BEGIN PROVIDED RECORDS

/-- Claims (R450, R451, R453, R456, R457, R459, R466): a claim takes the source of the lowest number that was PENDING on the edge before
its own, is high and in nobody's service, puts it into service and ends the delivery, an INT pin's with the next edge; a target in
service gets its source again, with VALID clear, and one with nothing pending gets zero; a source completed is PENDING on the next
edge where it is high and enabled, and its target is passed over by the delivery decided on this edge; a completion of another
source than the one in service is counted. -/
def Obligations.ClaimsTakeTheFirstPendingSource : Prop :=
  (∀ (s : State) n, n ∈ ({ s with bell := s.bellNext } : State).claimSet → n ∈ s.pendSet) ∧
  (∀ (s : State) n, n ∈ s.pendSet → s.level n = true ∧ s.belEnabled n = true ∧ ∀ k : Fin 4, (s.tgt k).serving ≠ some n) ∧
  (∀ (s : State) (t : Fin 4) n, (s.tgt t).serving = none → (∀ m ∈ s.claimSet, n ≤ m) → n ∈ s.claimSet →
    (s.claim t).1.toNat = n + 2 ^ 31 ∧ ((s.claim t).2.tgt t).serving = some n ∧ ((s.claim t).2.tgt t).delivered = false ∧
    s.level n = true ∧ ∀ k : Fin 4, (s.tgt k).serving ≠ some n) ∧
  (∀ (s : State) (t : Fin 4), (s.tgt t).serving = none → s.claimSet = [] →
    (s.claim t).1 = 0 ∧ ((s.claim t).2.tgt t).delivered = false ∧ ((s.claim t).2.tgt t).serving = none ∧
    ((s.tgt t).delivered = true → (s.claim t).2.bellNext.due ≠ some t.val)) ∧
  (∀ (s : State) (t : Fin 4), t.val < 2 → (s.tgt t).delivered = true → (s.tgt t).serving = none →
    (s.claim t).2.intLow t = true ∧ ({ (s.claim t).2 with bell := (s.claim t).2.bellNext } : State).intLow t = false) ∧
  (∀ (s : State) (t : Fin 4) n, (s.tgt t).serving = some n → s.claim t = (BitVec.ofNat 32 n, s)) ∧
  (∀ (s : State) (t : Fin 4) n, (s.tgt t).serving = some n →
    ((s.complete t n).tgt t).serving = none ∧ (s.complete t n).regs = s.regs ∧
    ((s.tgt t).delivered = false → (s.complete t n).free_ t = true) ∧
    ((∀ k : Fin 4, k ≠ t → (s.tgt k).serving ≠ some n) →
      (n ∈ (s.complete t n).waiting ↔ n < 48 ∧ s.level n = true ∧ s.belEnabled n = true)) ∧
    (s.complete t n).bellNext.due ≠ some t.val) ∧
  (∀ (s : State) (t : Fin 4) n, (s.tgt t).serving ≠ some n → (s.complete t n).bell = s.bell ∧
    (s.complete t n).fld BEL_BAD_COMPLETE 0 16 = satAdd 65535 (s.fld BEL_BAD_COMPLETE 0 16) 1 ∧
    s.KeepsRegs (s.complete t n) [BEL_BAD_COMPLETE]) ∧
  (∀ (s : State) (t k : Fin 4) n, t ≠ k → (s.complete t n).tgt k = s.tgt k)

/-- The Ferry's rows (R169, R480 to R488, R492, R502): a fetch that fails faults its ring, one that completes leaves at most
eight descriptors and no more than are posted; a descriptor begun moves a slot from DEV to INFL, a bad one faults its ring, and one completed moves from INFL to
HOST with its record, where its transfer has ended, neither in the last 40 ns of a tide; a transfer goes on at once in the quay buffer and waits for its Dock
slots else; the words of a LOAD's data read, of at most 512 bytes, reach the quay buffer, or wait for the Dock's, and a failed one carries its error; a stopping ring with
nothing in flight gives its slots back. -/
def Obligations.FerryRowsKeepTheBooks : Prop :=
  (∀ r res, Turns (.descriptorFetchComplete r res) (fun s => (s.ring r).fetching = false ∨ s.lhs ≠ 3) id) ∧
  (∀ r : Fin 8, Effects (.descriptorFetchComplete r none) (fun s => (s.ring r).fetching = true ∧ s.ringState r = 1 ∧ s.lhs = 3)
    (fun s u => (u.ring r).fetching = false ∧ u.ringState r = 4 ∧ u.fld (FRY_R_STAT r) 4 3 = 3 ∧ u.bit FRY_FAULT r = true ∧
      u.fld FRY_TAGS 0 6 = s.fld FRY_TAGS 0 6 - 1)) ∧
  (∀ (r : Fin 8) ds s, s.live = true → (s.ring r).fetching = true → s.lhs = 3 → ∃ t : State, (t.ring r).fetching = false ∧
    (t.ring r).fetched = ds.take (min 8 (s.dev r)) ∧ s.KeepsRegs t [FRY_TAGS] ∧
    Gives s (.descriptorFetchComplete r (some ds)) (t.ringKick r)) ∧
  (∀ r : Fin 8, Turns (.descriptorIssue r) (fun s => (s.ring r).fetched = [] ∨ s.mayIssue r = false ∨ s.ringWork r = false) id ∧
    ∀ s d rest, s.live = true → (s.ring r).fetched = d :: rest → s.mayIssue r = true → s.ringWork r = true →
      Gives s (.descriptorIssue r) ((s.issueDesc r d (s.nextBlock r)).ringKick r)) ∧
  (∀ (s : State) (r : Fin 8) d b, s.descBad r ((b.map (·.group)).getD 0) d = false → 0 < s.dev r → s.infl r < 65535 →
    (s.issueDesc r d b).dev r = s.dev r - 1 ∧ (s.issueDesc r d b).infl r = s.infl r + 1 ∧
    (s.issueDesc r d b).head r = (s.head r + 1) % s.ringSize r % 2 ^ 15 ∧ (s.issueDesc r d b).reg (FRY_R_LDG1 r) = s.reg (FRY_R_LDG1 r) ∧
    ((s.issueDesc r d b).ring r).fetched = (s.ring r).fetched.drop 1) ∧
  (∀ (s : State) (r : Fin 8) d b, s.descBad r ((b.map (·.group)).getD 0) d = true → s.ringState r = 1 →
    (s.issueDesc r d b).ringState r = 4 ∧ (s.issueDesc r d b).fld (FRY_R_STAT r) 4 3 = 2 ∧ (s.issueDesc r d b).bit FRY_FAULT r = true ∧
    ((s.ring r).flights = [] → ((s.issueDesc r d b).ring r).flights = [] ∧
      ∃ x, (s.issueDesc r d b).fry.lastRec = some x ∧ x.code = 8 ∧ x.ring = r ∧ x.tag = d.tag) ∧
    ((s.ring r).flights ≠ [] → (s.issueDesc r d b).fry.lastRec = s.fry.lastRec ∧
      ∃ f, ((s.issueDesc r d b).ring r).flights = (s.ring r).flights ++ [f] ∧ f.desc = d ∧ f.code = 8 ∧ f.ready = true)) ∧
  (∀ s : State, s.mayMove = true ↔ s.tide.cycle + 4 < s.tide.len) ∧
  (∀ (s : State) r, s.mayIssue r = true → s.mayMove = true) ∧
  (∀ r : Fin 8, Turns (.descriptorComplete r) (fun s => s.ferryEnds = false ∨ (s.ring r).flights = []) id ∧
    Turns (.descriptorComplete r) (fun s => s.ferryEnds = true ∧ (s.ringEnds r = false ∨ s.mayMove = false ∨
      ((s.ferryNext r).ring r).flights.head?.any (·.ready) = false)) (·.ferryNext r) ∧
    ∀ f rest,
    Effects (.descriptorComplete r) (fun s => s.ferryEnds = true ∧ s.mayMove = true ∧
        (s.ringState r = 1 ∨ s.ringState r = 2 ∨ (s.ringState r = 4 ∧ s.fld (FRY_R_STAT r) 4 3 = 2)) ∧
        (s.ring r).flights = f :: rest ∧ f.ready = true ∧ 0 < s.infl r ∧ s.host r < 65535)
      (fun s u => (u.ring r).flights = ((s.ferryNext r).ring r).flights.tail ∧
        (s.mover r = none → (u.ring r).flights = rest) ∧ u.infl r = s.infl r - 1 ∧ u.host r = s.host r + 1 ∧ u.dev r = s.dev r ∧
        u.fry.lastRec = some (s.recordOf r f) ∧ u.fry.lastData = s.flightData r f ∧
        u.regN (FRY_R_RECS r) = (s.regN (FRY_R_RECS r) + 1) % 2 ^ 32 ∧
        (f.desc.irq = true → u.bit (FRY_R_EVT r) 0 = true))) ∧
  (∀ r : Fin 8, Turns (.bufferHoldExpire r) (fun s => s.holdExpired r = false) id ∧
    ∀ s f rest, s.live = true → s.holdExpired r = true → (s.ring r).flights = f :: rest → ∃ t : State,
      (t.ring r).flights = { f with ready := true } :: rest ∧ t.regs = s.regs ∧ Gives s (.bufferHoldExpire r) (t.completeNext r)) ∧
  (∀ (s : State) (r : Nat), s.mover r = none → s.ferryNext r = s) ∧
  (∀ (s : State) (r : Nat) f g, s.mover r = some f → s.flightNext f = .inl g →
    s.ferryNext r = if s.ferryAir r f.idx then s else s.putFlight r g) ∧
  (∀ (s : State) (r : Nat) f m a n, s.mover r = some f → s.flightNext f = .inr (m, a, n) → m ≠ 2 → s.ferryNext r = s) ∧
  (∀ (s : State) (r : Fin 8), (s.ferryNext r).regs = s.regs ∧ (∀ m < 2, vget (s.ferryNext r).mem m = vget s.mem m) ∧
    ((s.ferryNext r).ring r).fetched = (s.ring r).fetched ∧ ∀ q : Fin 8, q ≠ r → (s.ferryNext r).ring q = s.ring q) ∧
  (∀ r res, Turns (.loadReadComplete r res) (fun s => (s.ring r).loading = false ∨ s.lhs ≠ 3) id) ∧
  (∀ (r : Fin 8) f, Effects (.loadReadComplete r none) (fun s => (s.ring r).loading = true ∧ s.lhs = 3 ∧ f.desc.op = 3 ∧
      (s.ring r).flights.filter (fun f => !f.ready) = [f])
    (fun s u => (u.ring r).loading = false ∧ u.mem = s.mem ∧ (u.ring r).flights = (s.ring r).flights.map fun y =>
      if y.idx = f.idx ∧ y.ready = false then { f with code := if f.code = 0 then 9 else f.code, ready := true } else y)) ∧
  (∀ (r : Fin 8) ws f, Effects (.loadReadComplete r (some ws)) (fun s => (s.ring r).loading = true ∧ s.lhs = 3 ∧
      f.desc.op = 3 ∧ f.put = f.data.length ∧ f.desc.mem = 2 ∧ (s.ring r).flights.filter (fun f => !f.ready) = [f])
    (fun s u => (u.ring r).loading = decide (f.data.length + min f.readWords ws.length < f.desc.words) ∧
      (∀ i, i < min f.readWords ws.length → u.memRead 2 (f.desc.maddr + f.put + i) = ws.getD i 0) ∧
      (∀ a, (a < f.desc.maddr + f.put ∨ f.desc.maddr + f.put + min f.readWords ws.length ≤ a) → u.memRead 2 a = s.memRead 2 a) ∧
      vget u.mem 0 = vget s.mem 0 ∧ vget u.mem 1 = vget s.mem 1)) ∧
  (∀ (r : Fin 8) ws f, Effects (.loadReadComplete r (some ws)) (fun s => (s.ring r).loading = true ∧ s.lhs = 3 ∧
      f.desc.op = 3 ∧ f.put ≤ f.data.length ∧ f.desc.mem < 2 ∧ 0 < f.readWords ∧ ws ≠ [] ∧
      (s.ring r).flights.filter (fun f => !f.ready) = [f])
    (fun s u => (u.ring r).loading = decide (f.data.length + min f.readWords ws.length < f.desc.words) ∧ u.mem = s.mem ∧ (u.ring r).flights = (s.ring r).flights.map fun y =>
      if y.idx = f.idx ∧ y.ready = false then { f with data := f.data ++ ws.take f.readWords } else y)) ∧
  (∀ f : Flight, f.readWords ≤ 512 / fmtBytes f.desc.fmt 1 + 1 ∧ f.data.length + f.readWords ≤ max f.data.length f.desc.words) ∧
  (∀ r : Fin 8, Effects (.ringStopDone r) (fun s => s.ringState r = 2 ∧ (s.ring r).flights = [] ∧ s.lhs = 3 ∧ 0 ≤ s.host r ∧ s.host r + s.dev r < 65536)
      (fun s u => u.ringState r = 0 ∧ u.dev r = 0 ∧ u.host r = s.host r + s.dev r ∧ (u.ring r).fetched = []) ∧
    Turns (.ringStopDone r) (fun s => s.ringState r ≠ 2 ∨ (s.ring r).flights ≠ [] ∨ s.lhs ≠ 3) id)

END PROVIDED RECORDS
BEGIN PROVIDED RECORDS

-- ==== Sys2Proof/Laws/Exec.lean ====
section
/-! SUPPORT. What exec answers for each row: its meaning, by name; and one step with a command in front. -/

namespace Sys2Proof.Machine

END PROVIDED RECORDS

§ **TASK STATEMENT**
Which lines above include the word "bufferHoldExpire"? Show each one.

§ **FINISHED EXERCISE**
  (∀ r : Fin 8, Turns (.bufferHoldExpire r) (fun s => s.holdExpired r = false) id ∧
      (t.ring r).flights = { f with ready := true } :: rest ∧ t.regs = s.regs ∧ Gives s (.bufferHoldExpire r) (t.completeNext r)) ∧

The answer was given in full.